• _Problem details_
Whenever a line in the entries below contains "grid", copy that line.

• _Records provided_

-- ==== Sys2Proof/Laws/Display.lean ====
section
/-! SUPPORT. The rasterizer in closed form: after drawing, every pixel of the grid is its old value XOR the
sprite bit that lies on it, and there was a collision exactly when such a bit lay on a pixel that was on. -/

namespace Sys2Proof.Machine

/-! ### Pixels (10_state.md R38) -/

@[simp] theorem pixel_clear (px py : Nat) : Framebuffer.clear.pixel px py = false := by
  by_cases h : py < 32
  · simp [Framebuffer.pixel, Framebuffer.clear, h]
  · simp [Framebuffer.pixel, Framebuffer.clear, h]

/-- Toggling a pixel of the grid inverts it and leaves the others. -/
theorem pixel_toggle (fb : Framebuffer) (x y px py : Nat) (hx : x < 64) (hy : y < 32) :
    (fb.toggle x y).pixel px py = (fb.pixel px py ^^ (decide (px = x) && decide (py = y))) := by
  simp only [Framebuffer.pixel, Framebuffer.toggle, Vector.getElem?_setIfInBounds]
  by_cases he : y = py
  · subst he
    have hd : (decide (x < 64) && decide (x = px)) = decide (px = x) := by simp [hx, eq_comm]
    rw [if_pos rfl, if_pos hy, Option.getD_some, BitVec.getLsbD_xor, BitVec.getLsbD_twoPow, hd]
    simp
  · simp [he, Ne.symm he]

/-- Two framebuffers whose pixels agree are equal. -/
theorem framebuffer_ext {fb fb' : Framebuffer}
    (h : ∀ px py, px < 64 → py < 32 → fb.pixel px py = fb'.pixel px py) : fb = fb' := by
  apply Vector.ext
  intro py hpy
  apply BitVec.eq_of_getLsbD_eq
  intro px hpx
  simpa [Framebuffer.pixel, hpy] using h px py hpx hpy

/-! ### One bit, one row, all rows -/

/-- The sprite bit that lies on a pixel: rows from `y0` down, eight columns from `x0`, bit 7 leftmost (R184). -/
def spriteBit (rows : List Byte) (x0 y0 px py : Nat) : Bool :=
  decide (y0 ≤ py) && (decide (x0 ≤ px) && decide (px < x0 + 8)) &&
    (rows.getD (py - y0) 0).getLsbD (7 - (px - x0))

theorem plotBit_pixel (bit : Bool) (x y px py : Nat) (d : Drawing) (hpx : px < 64) (hpy : py < 32) :
    (plotBit bit x y d).1.pixel px py = (d.1.pixel px py ^^ (bit && decide (px = x) && decide (py = y))) := by
  unfold plotBit
  by_cases h : bit = true ∧ x < Config.fbWidth ∧ y < Config.fbHeight
  · rw [if_pos h, pixel_toggle _ _ _ _ _ h.2.1 h.2.2, h.1]
    simp
  · rw [if_neg h]
    have : (bit && decide (px = x) && decide (py = y)) = false := by
      by_contra hc
      simp only [Bool.not_eq_false, Bool.and_eq_true, decide_eq_true_eq] at hc
      obtain ⟨⟨hb, rfl⟩, rfl⟩ := hc
      exact h ⟨hb, hpx, hpy⟩
    simp [this]

theorem plotBit_collision (bit : Bool) (x y : Nat) (d : Drawing) :
    (plotBit bit x y d).2 = true ↔
      d.2 = true ∨ (bit = true ∧ x < 64 ∧ y < 32 ∧ d.1.pixel x y = true) := by
  unfold plotBit
  by_cases h : bit = true ∧ x < Config.fbWidth ∧ y < Config.fbHeight
  · rw [if_pos h]
    have h1 : x < 64 := h.2.1
    have h2 : y < 32 := h.2.2
    simp [h.1, h1, h2]
  · rw [if_neg h]
    constructor
    · exact .inl
    · rintro (h1 | ⟨hb, hx, hy, -⟩)
      · exact h1
      · exact absurd ⟨hb, hx, hy⟩ h

/-- Plotting the columns `cs` of a row. -/
theorem plotColumns (row : Byte) (x0 y : Nat) : ∀ (cs : List Nat) (d : Drawing), cs.Nodup →
    (∀ px py, px < 64 → py < 32 →
      (cs.foldl (fun acc c => plotBit (row.getLsbD (7 - c)) (x0 + c) y acc) d).1.pixel px py =
        (d.1.pixel px py ^^
          cs.any fun c => row.getLsbD (7 - c) && decide (px = x0 + c) && decide (py = y))) ∧
    ((cs.foldl (fun acc c => plotBit (row.getLsbD (7 - c)) (x0 + c) y acc) d).2 = true ↔
      d.2 = true ∨ ∃ c ∈ cs, row.getLsbD (7 - c) = true ∧ x0 + c < 64 ∧ y < 32 ∧
        d.1.pixel (x0 + c) y = true) := by
  intro cs
  induction cs with
  | nil => intro d _; simp
  | cons c cs ih =>
    intro d hnd
    obtain ⟨hc, hnd⟩ := List.nodup_cons.mp hnd
    obtain ⟨ih1, ih2⟩ := ih (plotBit (row.getLsbD (7 - c)) (x0 + c) y d) hnd
    constructor
    · intro px py hpx hpy
      rw [List.foldl_cons, ih1 px py hpx hpy, plotBit_pixel _ _ _ _ _ _ hpx hpy, List.any_cons]
      by_cases hb : (row.getLsbD (7 - c) && decide (px = x0 + c) && decide (py = y)) = true
      · have hrest : (cs.any fun c => row.getLsbD (7 - c) && decide (px = x0 + c) && decide (py = y)) =
            false := by
          simp only [Bool.and_eq_true, decide_eq_true_eq] at hb
          simp only [List.any_eq_false, Bool.and_eq_true, decide_eq_true_eq, not_and]
          intro c' hc' _ hpx'
          have : c' = c := by omega
          exact absurd (this ▸ hc') hc
        rw [hrest, hb]
        simp
      · simp only [Bool.not_eq_true] at hb
        rw [hb]
        simp
    · rw [List.foldl_cons, ih2, plotBit_collision]
      constructor
      · rintro ((h | h) | ⟨c', hc', hb, hx, hy, hp⟩)
        · exact .inl h
        · exact .inr ⟨c, by simp, h⟩
        · rw [plotBit_pixel _ _ _ _ _ _ hx hy] at hp
          have hne : ¬ x0 + c' = x0 + c := fun e => hc (by rwa [show c = c' by omega])
          rw [decide_eq_false hne, Bool.and_false, Bool.false_and, Bool.xor_false] at hp
          exact .inr ⟨c', by simp [hc'], hb, hx, hy, hp⟩
      · rintro (h | ⟨c', hc', hb, hx, hy, hp⟩)
        · exact .inl (.inl h)
        · rcases List.mem_cons.mp hc' with rfl | hc'
          · exact .inl (.inr ⟨hb, hx, hy, hp⟩)
          · have hne : ¬ x0 + c' = x0 + c := fun e => hc (by rwa [show c = c' by omega])
            refine .inr ⟨c', hc', hb, hx, hy, ?_⟩
            rw [plotBit_pixel _ _ _ _ _ _ hx hy, decide_eq_false hne, Bool.and_false, Bool.false_and,
              Bool.xor_false]
            exact hp

theorem any_columns (row : Byte) (x0 y px py : Nat) :
    ((List.range 8).any fun c => row.getLsbD (7 - c) && decide (px = x0 + c) && decide (py = y)) =
      (decide (py = y) && (decide (x0 ≤ px) && decide (px < x0 + 8)) && row.getLsbD (7 - (px - x0))) := by
  rw [Bool.eq_iff_iff]
  simp only [List.any_eq_true, List.mem_range, Bool.and_eq_true, decide_eq_true_eq]
  constructor
  · rintro ⟨c, hc, ⟨hb, rfl⟩, rfl⟩
    refine ⟨⟨rfl, by omega, by omega⟩, ?_⟩
    rwa [show x0 + c - x0 = c by omega]
  · rintro ⟨⟨rfl, h1, h2⟩, hb⟩
    exact ⟨px - x0, by omega, ⟨hb, by omega⟩, rfl⟩

theorem drawRow_pixel (row : Byte) (x0 y px py : Nat) (d : Drawing) (hpx : px < 64) (hpy : py < 32) :
    (drawRow row x0 y d).1.pixel px py = (d.1.pixel px py ^^
      (decide (py = y) && (decide (x0 ≤ px) && decide (px < x0 + 8)) && row.getLsbD (7 - (px - x0)))) := by
  unfold drawRow
  rw [(plotColumns row x0 y (List.range 8) d List.nodup_range).1 px py hpx hpy, any_columns]

theorem drawRow_collision (row : Byte) (x0 y : Nat) (d : Drawing) :
    (drawRow row x0 y d).2 = true ↔ d.2 = true ∨ ∃ c, c < 8 ∧ row.getLsbD (7 - c) = true ∧
      x0 + c < 64 ∧ y < 32 ∧ d.1.pixel (x0 + c) y = true := by
  unfold drawRow
  rw [(plotColumns row x0 y (List.range 8) d List.nodup_range).2]
  simp only [List.mem_range]

theorem spriteBit_cons (row : Byte) (rows : List Byte) (x0 y0 px py : Nat) :
    spriteBit (row :: rows) x0 y0 px py =
      ((decide (py = y0) && (decide (x0 ≤ px) && decide (px < x0 + 8)) && row.getLsbD (7 - (px - x0))) ||
        spriteBit rows x0 (y0 + 1) px py) := by
  unfold spriteBit
  by_cases h : py = y0
  · subst h
    simp
  · by_cases h1 : y0 ≤ py
    · have h2 : py - y0 = (py - (y0 + 1)) + 1 := by omega
      have h3 : y0 + 1 ≤ py := by omega
      rw [h2, List.getD_cons_succ]
      simp [h, h1, h3]
    · have h3 : ¬ y0 + 1 ≤ py := by omega
      simp [h, h1, h3]

/-- Below the first row of a sprite there is none of it. -/
theorem spriteBit_above (rows : List Byte) (x0 y0 px py : Nat) (h : py < y0) :
    spriteBit rows x0 y0 px py = false := by
  have : ¬ y0 ≤ py := by omega
  simp [spriteBit, this]

/-- The pixels after drawing (R187, R188). -/
theorem drawRows_pixel (rows : List Byte) (x0 px py : Nat) (hpx : px < 64) (hpy : py < 32) :
    ∀ (y0 : Nat) (d : Drawing),
      (drawRows rows x0 y0 d).1.pixel px py = (d.1.pixel px py ^^ spriteBit rows x0 y0 px py) := by
  induction rows with
  | nil => intro y0 d; simp [drawRows, spriteBit]
  | cons row rows ih =>
    intro y0 d
    rw [drawRows, ih, drawRow_pixel _ _ _ _ _ _ hpx hpy, spriteBit_cons]
    by_cases h : py = y0
    · rw [spriteBit_above rows x0 (y0 + 1) px py (by omega)]
      simp
    · simp [h]

/-- The collision after drawing (R185, R188). -/
theorem drawRows_collision (rows : List Byte) (x0 : Nat) : ∀ (y0 : Nat) (d : Drawing),
    (drawRows rows x0 y0 d).2 = true ↔
      d.2 = true ∨ ∃ px py, px < 64 ∧ py < 32 ∧ spriteBit rows x0 y0 px py = true ∧
        d.1.pixel px py = true := by
  induction rows with
  | nil => intro y0 d; simp [drawRows, spriteBit]
  | cons row rows ih =>
    intro y0 d
    rw [drawRows, ih, drawRow_collision]
    constructor
    · rintro ((h | ⟨c, hc, hb, hx, hy, hp⟩) | ⟨px, py, hpx, hpy, hs, hp⟩)
      · exact .inl h
      · refine .inr ⟨x0 + c, y0, hx, hy, ?_, hp⟩
        rw [spriteBit_cons]
        have : x0 + c - x0 = c := by omega
        simp [this, hb, hc]
      · refine .inr ⟨px, py, hpx, hpy, by rw [spriteBit_cons, hs]; simp, ?_⟩
        rw [drawRow_pixel _ _ _ _ _ _ hpx hpy] at hp
        have hne : ¬ py = y0 := by
          intro e
          rw [spriteBit_above rows x0 (y0 + 1) px py (by omega)] at hs
          exact Bool.noConfusion hs
        simpa [hne] using hp
    · rintro (h | ⟨px, py, hpx, hpy, hs, hp⟩)
      · exact .inl (.inl h)
      · rw [spriteBit_cons, Bool.or_eq_true] at hs
        rcases hs with hs | hs
        · simp only [Bool.and_eq_true, decide_eq_true_eq] at hs
          obtain ⟨⟨rfl, h1, h2⟩, hb⟩ := hs
          exact .inl (.inr ⟨px - x0, by omega, hb, by omega, hpy, by rwa [show x0 + (px - x0) = px by omega]⟩)
        · refine .inr ⟨px, py, hpx, hpy, hs, ?_⟩
          rw [drawRow_pixel _ _ _ _ _ _ hpx hpy]
          have hne : ¬ py = y0 := by
            intro e
            rw [spriteBit_above rows x0 (y0 + 1) px py (by omega)] at hs
            exact Bool.noConfusion hs
          simpa [hne] using hp

end Sys2Proof.Machine
end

• _Your response_
/-! SUPPORT. The rasterizer in closed form: after drawing, every pixel of the grid is its old value XOR the
/-- Toggling a pixel of the grid inverts it and leaves the others. -/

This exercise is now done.